= Keith Curran =

American playwright and actor (1956–2024)

Keith Curran (February 29, 1956 – September 18, 2024) was an American playwright and actor.

==Life and career==
Curran grew up in Boston. He had nightmares as a child and used that experience, as well as his desire to have a child, as a basis for his 1989 stage play Dalton's Back. The play juxtaposes scenes about a boy's relationship with his mother with scenes of the boy as an adult who thinks he wants to have a child. The New York Times said that while Curran's approach is earnest, it is not "particularly revelatory or theatrical to draw straight lines between related events from childhood and adulthood". Critic John Simon called the play boring. Dalton's Back ran from February 9 to March 5, 1989, at the Circle Rep.

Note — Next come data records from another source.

-- ==== Sys2Proof/Tests/Slice0.lean ====
section
/-! SUPPORT. Tests: the refusals of the well-formedness checks, bytes written out from the spec's bit patterns, one step
per row of spec/95_test_vectors.md sections 2.4 to 2.7, and for every statement with hypotheses a state and operands that
meet them. Expected values come from the spec's tables. -/

namespace Sys2Proof.Tests

open Sys2Proof.Machine

/-! Well-formedness refuses -/

theorem test_wf_refuses_zero_settle : ({ Config.Params.default with settleCycles := 0 }).wf = false := by decide
theorem test_wf_accepts_default : Config.Params.default.wf = true := by decide
theorem test_wf_refuses_repeated_entry : windowWf #v[4#4, 4#4, 5#4, 6#4] = false := by decide
theorem test_wf_refuses_gap : windowWf #v[4#4, 5#4, 6#4, 8#4] = false := by decide
theorem test_wf_accepts_window : windowWf #v[8#4, 9#4, 10#4, 11#4] = true := by decide
theorem test_wf_refuses_pattern_11 : routeBitsCanonical 0x11#5 = false := by decide
theorem test_wf_refuses_pattern_1F : routeBitsCanonical 0x1F#5 = false := by decide
theorem test_decode_refuses_no_byte : decode [] = .error .noByte := by rfl
theorem test_table_word_refuses_two_bytes : decodeTableWord 16 0x3C91 = none := by decide

/-! Decoding, every boundary byte of spec/95_test_vectors.md section 2.1, bit by bit -/

theorem test_decode_data_low : decodeByte 0b00000000#8 = .data 0#7 := by decide
theorem test_decode_data_high : decodeByte 0b01111111#8 = .data 127#7 := by decide
theorem test_decode_chan8_low : decodeByte 0b10000000#8 = .chan8 0#4 := by decide
theorem test_decode_chan8_high : decodeByte 0b10001111#8 = .chan8 15#4 := by decide
theorem test_decode_chan9 : decodeByte 0b10010000#8 = .chan9 0#4 := by decide
theorem test_decode_chanA : decodeByte 0b10101111#8 = .chanA 15#4 := by decide
theorem test_decode_chanB : decodeByte 0b10110000#8 = .chanB 0#4 := by decide
theorem test_decode_chanC : decodeByte 0b11000101#8 = .chanC 5#4 := by decide
theorem test_decode_chanD : decodeByte 0b11011111#8 = .chanD 15#4 := by decide
theorem test_decode_chanE_low : decodeByte 0b11100000#8 = .chanE 0#4 := by decide
theorem test_decode_chanE_high : decodeByte 0b11101111#8 = .chanE 15#4 := by decide
theorem test_decode_syscom_low : decodeByte 0b11110000#8 = .syscom 0#3 := by decide
theorem test_decode_syscom_high : decodeByte 0b11110111#8 = .syscom 7#3 := by decide
theorem test_decode_sysrt_low : decodeByte 0b11111000#8 = .sysrt 0#3 := by decide
theorem test_decode_sysrt_high : decodeByte 0b11111111#8 = .sysrt 7#3 := by decide
theorem test_encode_chan9_1 : encode (.chan9 1#4) = 0x91#8 := by decide

/-- The source's class counts (R53): 128, 112, 8 and 8 bytes. -/
theorem test_class_counts :
    (((List.range 256).map fun k => classOf (BitVec.ofNat 8 k)).count .data = 128) ∧
    (((List.range 256).map fun k => classOf (BitVec.ofNat 8 k)).count .chan = 112) ∧
    (((List.range 256).map fun k => classOf (BitVec.ofNat 8 k)).count .syscom = 8) ∧
    (((List.range 256).map fun k => classOf (BitVec.ofNat 8 k)).count .sysrt = 8) := by decide +kernel

/-! One step -/

/-- The state of a row of section 2.5: the latch and the logical selector, the pins inverted by default. -/
def at_ (rs : Route) (sel : Sel) : State := { State.reset with rs := rs, cfgPin := ~~~sel }

/-- The next state of an outcome, if there is one. -/
def nextOf (o : Host.Outcome State Fault Refusal) : Option State :=
  match o with
  | .next t => some t
  | .fault _ => none
  | .refused _ => none

/-- What a row of section 2.5 says of the state after: latch, selector, enables, pins, and the last pair. -/
def seen (t : State) : Route × Sel × En × BitVec 4 × Option Emit := (t.rs, t.wsel, t.oe, t.oeN, t.out.getLast?)

theorem test_data_running_status :
    (nextOf (exec (.data 0x3C#7) (at_ (.ch 1) 0))).map seen =
      some (.ch 1, 0, 0b0010#4, 0b1101#4, some ⟨0b0010#4, 0x3C#8⟩) := by decide
theorem test_data_selector_brings_channel_in :
    (nextOf (exec (.data 0x24#7) (at_ (.ch 9) 2))).map seen =
      some (.ch 9, 2, 0b0010#4, 0b1101#4, some ⟨0b0010#4, 0x24#8⟩) := by decide
theorem test_chan8_first_of_last_window :
    (nextOf (exec (.chan8 12#4) (at_ .bcast 3))).map seen =
      some (.ch 12, 3, 0b0001#4, 0b1110#4, some ⟨0b0001#4, 0x8C#8⟩) := by decide
theorem test_chan8_overrides :
    (nextOf (exec (.chan8 0#4) (at_ (.ch 15) 0))).map seen =
      some (.ch 0, 0, 0b0001#4, 0b1110#4, some ⟨0b0001#4, 0x80#8⟩) := by decide
theorem test_chan9_hit :
    (nextOf (exec (.chan9 6#4) (at_ .bcast 1))).map seen =
      some (.ch 6, 1, 0b0100#4, 0b1011#4, some ⟨0b0100#4, 0x96#8⟩) := by decide
theorem test_chan9_miss :
    (nextOf (exec (.chan9 9#4) (at_ .bcast 1))).map seen =
      some (.ch 9, 1, 0b0000#4, 0b1111#4, some ⟨0b0000#4, 0x99#8⟩) := by decide
theorem test_chanA_latches :
    (nextOf (exec (.chanA 3#4) (at_ .bcast 0))).map seen =
      some (.ch 3, 0, 0b1000#4, 0b0111#4, some ⟨0b1000#4, 0xA3#8⟩) := by decide
theorem test_chanB_latches :
    (nextOf (exec (.chanB 7#4) (at_ .bcast 1))).map seen =
      some (.ch 7, 1, 0b1000#4, 0b0111#4, some ⟨0b1000#4, 0xB7#8⟩) := by decide
theorem test_chanC_hit :
    (nextOf (exec (.chanC 15#4) (at_ (.ch 0) 3))).map seen =
      some (.ch 15, 3, 0b1000#4, 0b0111#4, some ⟨0b1000#4, 0xCF#8⟩) := by decide
theorem test_chanC_miss :
    (nextOf (exec (.chanC 15#4) (at_ (.ch 0) 2))).map seen =
      some (.ch 15, 2, 0b0000#4, 0b1111#4, some ⟨0b0000#4, 0xCF#8⟩) := by decide
theorem test_chanD_miss_below :
    (nextOf (exec (.chanD 3#4) (at_ .bcast 1))).map seen =
      some (.ch 3, 1, 0b0000#4, 0b1111#4, some ⟨0b0000#4, 0xD3#8⟩) := by decide
theorem test_chanE_relatches :
    (nextOf (exec (.chanE 7#4) (at_ (.ch 7) 1))).map seen =
      some (.ch 7, 1, 0b1000#4, 0b0111#4, some ⟨0b1000#4, 0xE7#8⟩) := by decide
theorem test_syscom_cancels :
    (nextOf (exec (.syscom 2#3) (at_ (.ch 6) 1))).map seen =
      some (.bcast, 1, 0b1111#4, 0b0000#4, some ⟨0b1111#4, 0xF2#8⟩) := by decide
theorem test_sysrt_keeps_latch_during_miss :
    (nextOf (exec (.sysrt 0#3) (at_ (.ch 9) 1))).map seen =
      some (.ch 9, 1, 0b1111#4, 0b0000#4, some ⟨0b1111#4, 0xF8#8⟩) := by decide
theorem test_sysrt_system_reset_is_no_reset :
    (nextOf (exec (.sysrt 7#3) (at_ (.ch 3) 0))).map seen =
      some (.ch 3, 0, 0b1111#4, 0b0000#4, some ⟨0b1111#4, 0xFF#8⟩) := by decide

/-- Section 2.3, with `CFG_INVERT` 1 and 0. -/
theorem test_pins_second_input_active : selOfPins true 0b10#2 = 1#2 ∧ selOfPins false 0b10#2 = 2#2 := by decide
theorem test_window_two : windowOf 2#2 = #v[8#4, 9#4, 10#4, 11#4] := by decide
/-- Section 2.4, the source's S7 and S8. -/
theorem test_decide_s7 : decidePorts (.ch 6) #v[4#4, 5#4, 6#4, 7#4] = 0b0100#4 := by decide
theorem test_decide_s8 : decidePorts (.ch 9) #v[4#4, 5#4, 6#4, 7#4] = 0b0000#4 := by decide

/-- An edge that presents a byte, and one that does not, with the selector `sel` on inverted pins. -/
def byteEdge (b : Byte) (sel : Sel) : Edge := { rst := false, rxValid := true, rxByte := b, cfgPin := ~~~sel }
def quietEdge (sel : Sel) : Edge := { rst := false, rxValid := false, rxByte := 0xFF#8, cfgPin := ~~~sel }
def rstEdge : Edge := { rst := true, rxValid := true, rxByte := 0x91#8, cfgPin := 0b00#2 }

Curran's next play, Walking the Dead, follows a lesbian who has a sex change to become a man and is murdered by homophobes. Simon commented that the purpose of the play, also performed by the Circle Rep, was to "irritate the hell" out of the audience, and that it spewed bile equally at heterosexuals and bisexuals. Two selections from Walking the Dead were included in The Best Men's Stage Monologues of 1991.

His play The Stand In was included in The Actor's Book of Gay and Lesbian Plays. Variety said the play "epitomizes the best in small theater: A sharp, funny script ... [which] skewers nearly anything that moves, including filmmakers, publicists, talkshows, award shows, religions, gay activists, journalists and musician Yanni".

Curran's on-stage work included the musicals Just So (as the Giraffe) and Mayor. While Simon panned the production of Just So, calling it insipid, he singled out Curran and Teresa Burrell stating that their performances were "flavorous" and overcame the poor material.

Curren was gay. He died on September 18, 2024, at the age of 68.